- Born: September 19, 1949 (age 76) Tamano, Okayama Prefecture, Japan
- Nationality: Japanese
- Area: Manga artist
- Notable works: Yūkan Club, Pride
- Awards: Kodansha Manga Award for shōjo - Yūkan Club Japan Media Arts Festival Excellence Prize - Pride

= Yukari Ichijo =

Japanese manga artist

Yukari Ichijo (一条ゆかり, Ichijō Yukari) is a Japanese shōjo and josei manga artist.

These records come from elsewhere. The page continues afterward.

-- ==== Sys2Proof/Machine/NopBit.lean ====
section
/-! DEFINITION. NOP and the BIT stub (46_nop_bit.md). -/

namespace Sys2Proof.Machine

/-- `NOP` (R210): only Pc advances. -/
def execNop (s : State) : Result := .next (s.advance .implied .nop)

/-- `BIT` ZeroPage (R211): a stub that always faults. -/
def execBitZp (_zp : Byte) (s : State) : Result := raiseFeature .bitStub 0x24#8 s

/-- `BIT` Absolute (R211): a stub that always faults. -/
def execBitAbs (_addr : Word) (s : State) : Result := raiseFeature .bitStub 0x2C#8 s

end Sys2Proof.Machine
end

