/-- R78: the list of accesses accounts for every change of memory. Opcode bytes by D2, wrap by D6, the value JSR
pushes by D7. -/
def Obligations.CpuStepAccessesReplay : Prop :=
  ∀ s t : State, cpuStep s = .next t →
    t.cpuMem = replayCpuWrites (cpuAccesses s) s.cpuMem ∧ (cpuAccesses s).head? = some (.cpuRead s.pc)

/-- R78: the list of reads is complete, so no other byte of memory influences the step. In particular an unhandled
mode reads the opcode byte only (R128). Opcode bytes by D2. -/
def Obligations.CpuStepReadsOnlyItsAccessList : Prop :=
  ∀ (s : State) (m : Memory), (∀ addr, .cpuRead addr ∈ cpuAccesses s → m.read addr = s.readCpu addr) →
    cpuAccesses (s.setCpuMem m) = cpuAccesses s ∧
    (∀ f, cpuStep s = .fault f → cpuStep (s.setCpuMem m) = .fault f) ∧
    (∀ t, cpuStep s = .next t →
      cpuStep (s.setCpuMem m) = .next (t.setCpuMem (replayCpuWrites (cpuAccesses s) m)))

/-- R72 [derived], for each of the seven storing forms: the instruction itself runs as fetched. Which register is
stored is decision D5 (log 22), the addresses pcv + 2 and pcv + 3 wrap by D6 (log 16), the value JSR pushes is D7 (log
17). -/
def Obligations.StoreIsSeenByTheNextFetch : Prop :=
  ∀ (s : State) (addr : Word) (zp : Byte),
    (addr = s.pc + 3 →
      (∃ t, exec (.staAbs addr) s = .next t ∧ (fetchInstr t).opcode = s.a) ∧
      (∃ t, exec (.stxAbs addr) s = .next t ∧ (fetchInstr t).opcode = s.x) ∧
      (∃ t, exec (.styAbs addr) s = .next t ∧ (fetchInstr t).opcode = s.y)) ∧
    (zeroPageAddr zp = s.pc + 2 →
      (∃ t, exec (.staZp zp) s = .next t ∧ (fetchInstr t).opcode = s.a) ∧
      (∃ t, exec (.stxZp zp) s = .next t ∧ (fetchInstr t).opcode = s.x) ∧
      (∃ t, exec (.styZp zp) s = .next t ∧ (fetchInstr t).opcode = s.y)) ∧
    (∃ t, exec (.jsr addr) s = .next t ∧
      (addr = stackAddr s.sp → (fetchInstr t).opcode = hiByte (s.pc - 1)) ∧
      (addr = stackAddr (s.sp - 1) → (fetchInstr t).opcode = loByte (s.pc - 1)))

/-- R27, whole: the reading, the formula of the writing, and the source's property. -/
def Obligations.FlagAccess : Prop :=
  ∀ (s : State) (f : Flag) (b : Bool),
    s.flag f = s.p.getLsbD (7 - flagEnum f) ∧
    (s.setFlag f b).p =
      (s.p &&& ~~~(0x01#8 <<< (7 - flagEnum f))) ||| ((if b then 0x01#8 else 0x00#8) <<< (7 - flagEnum f)) ∧
    (s.setFlag f b).flag f = b ∧ ∀ g, g ≠ f → (s.setFlag f b).flag g = s.flag g

/-- R132, R133, R134. -/
def Obligations.SetZNWritesTwoFlags : Prop :=
  ∀ (s : State) (v : Byte),
    ((s.setZ v).flag .z = true ↔ v = 0x00#8) ∧ ((s.setN v).flag .n = true ↔ v.getLsbD 7 = true) ∧
    ((s.setZN v).flag .z = true ↔ v = 0x00#8) ∧ ((s.setZN v).flag .n = true ↔ v.getLsbD 7 = true) ∧
    SameFlagsBut [.z] s (s.setZ v) ∧ SameFlagsBut [.n] s (s.setN v) ∧ SameFlagsBut [.z, .n] s (s.setZN v) ∧
    s.setZN v = { s with p := (s.setZN v).p }

/-- R135, with its corner case: Sp = 0x00 writes 0x0100 and leaves Sp = 0xFF; nothing faults. -/
def Obligations.PushStoresThenDecrements : Prop :=
  ∀ (s : State) (v : Byte),
    (∀ addr, (push v s).readCpu addr = if addr = 0x0100#16 ||| s.sp.setWidth 16 then v else s.readCpu addr) ∧
    (push v s).sp.toNat = (s.sp.toNat + 255) % 256 ∧
    push v s = { s with sp := (push v s).sp, cpuMem := (push v s).cpuMem } ∧
    0x0100 ≤ (0x0100#16 ||| s.sp.setWidth 16).toNat ∧ (0x0100#16 ||| s.sp.setWidth 16).toNat ≤ 0x01FF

She made her debut as a professional manga artist in 1968 with Yuki no Serenade. In 1986 she received the Kodansha Manga Award for shōjo for Yūkan Club, and in 2007, she received an Excellence Prize in manga at the Japan Media Arts Festival for Pride. Several of her series have been dramatized, including Yūkan Club as an anime OVA and Designer and Tadashii Ren'ai no Susume as high-rated live-action television dramas. A live-action film based on her work Pride was released in 2009.

Yoshimi Uchida worked for her as an assistant in the 1970s.

==Selected works==

- Suna no Shiro (砂の城) is a manga series serialized in Ribon between July 1977 through July 1979 and September 1980 through November 1981. A TV adaptation was created as an afternoon series by Tōkai Television and Fuji and aired from July 30, 1997, through October 3, 1997.